The participants looked at each other, but no one answered. Ricardo waited, and then went on: “We’ve discovered that one of our trustees, Herbert Irving, is alarmed that his Valley Fuels distribution network is losing customers. He’s already investigating the production of biogas by our Parks Department. We know he will convince the governor and his allies to close down that operation unless they meet very strong resistance. We know that Rivergate is already 100% renewable, and Half Moon maybe 50% renewable, and Middletown is rapidly getting into the act. Why can’t we replicate this process?
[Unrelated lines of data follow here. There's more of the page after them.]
theorem witness_OnlyNamedInstructionsWriteEachField :
    ∃ t, exec (.ldI 0x22A) State.reset = .next t ∧ t.i ≠ State.reset.i := ⟨_, rfl, by decide⟩

theorem witness_RegisterWritersAreTheTable :
    ∃ t, exec (.addReg 0 1) (regs [(0, 0xFF), (1, 1)]) = .next t ∧ t.getV 15 ≠ (regs [(0, 0xFF), (1, 1)]).getV 15 := ⟨_, rfl, by decide⟩

theorem witness_RegistersNotReadDoNotMatter :
    Spec.readsV (.shr 2 3) 3 = false ∧ ∃ t, exec (.shr 2 3) State.reset = .next t := ⟨by decide, _, rfl⟩

theorem witness_StoresTouchOnlyTheirBlock :
    let s := State.reset.setI 0x300
    s.mem.wf = true ∧ 0x300 + Spec.storedBytes (.ldB 0) ≤ 0x303 ∧ s.i.toNat = 0x300 ∧ ∃ t, exec (.ldB 0) s = .next t := ⟨by decide, by decide, by decide, _, rfl⟩

theorem witness_EventsAreOnlyAppended :
    (nextState (step (ready 0x00E0 ((State.reset.setFb (oneOn 0 0)).setSt 2)))).map (fun t => (t.fb, t.trace)) =
    some (clearFb, [.render clearFb, .tone]) := by decide

theorem witness_ConstructionParametersNeverChange : (nextState (step (ready 0x1208 State.reset))).isSome = true := by decide

theorem witness_ConstructionBuildsTheResetState :
    [0x60#8, 0x05#8].length ≤ 3584 ∧ ∃ rom : List Byte, 3584 < rom.length := ⟨by decide, List.replicate 3585 0, by rw [List.length_replicate]; decide⟩

theorem witness_HostActsOnlyOnInputs :
    (State.reset.setInputs stopping).inputs.stopReq = true ∧ (nextState (step State.reset)).isSome = true := by decide

theorem witness_StepKeepsInvariant :
    State.reset.Inv ∧ ∃ t, step State.reset = .next t := ⟨⟨by decide, by decide, by decide, by decide, by decide, by decide⟩, _, rfl⟩

theorem witness_EveryReachableMachineMeetsInvariant :
    ∃ s, State.construct (some [0x60, 0x05]) (Vector.replicate 80 7) true = .ok s ∧ Reachable s := ⟨_, rfl, .construct (rom := some [0x60, 0x05]) (font := Vector.replicate 80 7) (attached := true) rfl⟩

theorem witness_PlacedWordIsRunNext : State.reset.mem.wf = true ∧ Instr.wf (.drw 0 1 5) = true := by decide

end Sys2Proof.Tests
end

/-! PROOFS. Frame of Execute, instruction by instruction, and the statement of 10_state.md about each field's writers. -/

namespace Sys2Proof.Machine

/-- `s` with the fields that Execute of `i` may write replaced by those of `t`; Run stands apart, since a bounds fault of
any instruction sets it. -/
def writtenBy (i : Instr) (s t : State) : State :=
  match i with
  | .cls => { s with fb := t.fb, trace := t.trace }
  | .drw _ _ _ => { s with v := t.v, fb := t.fb, trace := t.trace }
  | .ret => { s with pc := t.pc, sp := t.sp }
  | .call _ => { s with pc := t.pc, sp := t.sp, stack := t.stack }
  | .jp _ | .jpV0 _ | .seImm _ _ | .sneImm _ _ | .seReg _ _ | .sneReg _ _ => { s with pc := t.pc }
  | .skp _ | .sknp _ => { s with pc := t.pc, inputs := t.inputs }
  | .rnd _ _ => { s with v := t.v, inputs := t.inputs }
  | .ldI _ | .addI _ | .ldF _ => { s with i := t.i }
  | .ldDtVx _ => { s with dt := t.dt }
  | .ldStVx _ => { s with st := t.st }
  | .ldVxK _ => { s with keyWait := t.keyWait }
  | .ldB _ | .storeRegs _ => { s with mem := t.mem }
  | .ldImm _ _ | .addImm _ _ | .ldReg _ _ | .orReg _ _ | .andReg _ _ | .xorReg _ _ | .addReg _ _ | .sub _ _ | .shr _ _
  | .subn _ _ | .shl _ _ | .ldVxDt _ | .loadRegs _ => { s with v := t.v }

/-- An instruction's own bounds fault writes nothing but Run (R260). -/
theorem raiseFrom_eq_writtenBy (i : Instr) (s : State) (c : FaultCause) :
    s.raiseFrom i c = { writtenBy i s (s.raiseFrom i c) with run := (s.raiseFrom i c).run } := by
  cases i <;> rfl

/-- Execute of `i` writes only the fields of `writtenBy` and Run: it completes, or it takes a bounds fault. -/
theorem exec_eq_writtenBy {i : Instr} {s t : State} (h : exec i s = .next t) :
    t = { writtenBy i s t with run := t.run } := by
  cases i
  case ret =>
    obtain ⟨-, hpop⟩ | ⟨_, hpop⟩ := pop_cases s
    all_goals simp only [exec, execRet, hpop] at h; cases h
    · exact raiseFrom_eq_writtenBy ..
    · rfl
  case call nnn =>
    obtain ⟨-, hpush⟩ | ⟨_, hpush⟩ := push_cases s s.pc
    all_goals simp only [exec, execCall, hpush] at h; cases h
    · exact raiseFrom_eq_writtenBy ..
    · rfl
  case drw | ldB | storeRegs | loadRegs =>
    simp only [exec, execDrw, execLdB, execStoreRegs, execLoadRegs] at h
    split at h <;> cases h
    · rfl
    · exact raiseFrom_eq_writtenBy ..
  case skp | sknp =>
    simp only [exec, execSkp, execSknp] at h
    split at h <;> cases h
    · apply State.ext <;> simp [writtenBy]
    · exact raiseFrom_eq_writtenBy ..
  case rnd =>
    cases h
    apply State.ext <;> simp [writtenBy]
  all_goals
    cases h
    rfl

/-- Settles O45: with `t` written as `s` overwritten in the fields of `writtenBy i`, each clause is about a field that `i`
keeps, or its conclusion names `i`. -/
theorem onlyNamedInstructionsWriteEachField : Obligations.OnlyNamedInstructionsWriteEachField := by
  unfold Obligations.OnlyNamedInstructionsWriteEachField
  intro i s t h
  rw [exec_eq_writtenBy h]
  cases i <;> simp [writtenBy]

end Sys2Proof.Machine

/-! PROOFS. The encoder undoes the decoder, a word that matches a row of the opcode table decodes within that row, and the
statement of 30_encoding.md about the table. -/

namespace Sys2Proof

/-! Each second-level dispatch answers an instruction whose word is the one dispatched on (R85). -/

theorem encode_of_decodeFamily0 {n2 : BitVec 4} {low : Byte} {i : Instr} (h : decodeFamily0 n2 low = .ok i) :
    encode i = encodeFA 0x0#4 (addrOf n2 low) := by
  simp only [decodeFamily0] at h
  split at h
  · next e => cases h; rw [e.1, e.2]; rfl
  · split at h
    · next e => cases h; rw [e.1, e.2]; rfl
    · cases h

theorem encode_of_decodeFamily8 {x y : RegIx} {f : BitVec 4} {i : Instr} (h : decodeFamily8 x y f = .ok i) :
    encode i = encodeFR 0x8#4 x y f := by
  unfold decodeFamily8 at h
  split at h <;> cases h <;> rfl

theorem encode_of_decodeFamilyE {x : RegIx} {low : Byte} {i : Instr} (h : decodeFamilyE x low = .ok i) :
    encode i = encodeFI 0xE#4 x low := by
  unfold decodeFamilyE at h
  split at h <;> cases h <;> rfl

theorem encode_of_decodeFamilyF {x : RegIx} {low : Byte} {i : Instr} (h : decodeFamilyF x low = .ok i) :
    encode i = encodeFI 0xF#4 x low := by
  unfold decodeFamilyF at h
  split at h <;> cases h <;> rfl

/-- An instruction decoded from a word's fields has that word; families with one instruction need no second level (R84). -/
theorem encode_of_decode {op n2 : BitVec 4} {low : Byte} {i : Instr} (h : decode (byteOf op n2) low = .ok i) :
    encode i = encodeFA op (addrOf n2 low) := by
  obtain ⟨n3, n4, rfl⟩ : ∃ n3 n4, low = byteOf n3 n4 := ⟨_, _, (byteOf_nibbles low).symm⟩
  simp only [decode, highNibble_byteOf, lowNibble_byteOf] at h
  split at h
  case h_1 => exact encode_of_decodeFamily0 h
  case h_6 | h_10 =>
    split at h
    · next e => cases h; simp [encode, encodeFR, encodeFI, e]
    · cases h
  case h_9 => rw [encode_of_decodeFamily8 h]; simp [encodeFR, encodeFI]
  case h_15 => rw [encode_of_decodeFamilyE h]; simp [encodeFI]
  case h_16 =>
    rw [encode_of_decodeFamilyF h, show op = 0xF#4 by revert op; decide]; simp [encodeFI]
  all_goals
    cases h
    simp [encode, encodeFR, encodeFI]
Why can’t we argue that with intelligent biogas production – by intelligent, I mean refusing to grow crops for biofuels on land suitable for food crops, refusing to cut down forests… in other words, producing biogas only from waste, organic garbage, wood that is already being chipped by the Parks Department as a matter of ordinary maintenance, grasses grown on land with soil too poor for human food… Why can’t we study, publicize, and argue for intelligent biogas production?”
He looked at his watch. “Thank you for your patience. The ball is in your court.”
“We’ve got a problem among the students,” Sara replied. “They’re all fired up about Abby’s interview, the mysteries surrounding Middletown, the gender and spiritual issues… but… it seems that they don’t understand biogas very well. It’s not clean and pure like solar and wind. It burns and gives off carbon dioxide, just like fracked gas.”
“Mmmm…” Ricardo smiled. “Tell them the squirrels and the dogs and humans give off carbon dioxide. The tree that falls in the forest and turns into compost gives off carbon dioxide. Cow manure gives off carbon dioxide. But the fracked gas didn’t have to give off itscarbon dioxide. It’s been safely underground for millions of years, and could have stayed there, if we didn’t mine it and burn it. We’re adding carbon to the life cycle, carbon that has been sequestered for eons. That’s the problem. We should stick to our basic talking points: KEEP IT IN THE GROUND. BAN FOSSIL FUELS. And by the way, the organic material that produces biogas has a desirable byproduct: solid compost, pure and ready to use as fertilizer. It’s far better to make biogas out of organic material than to burn it.”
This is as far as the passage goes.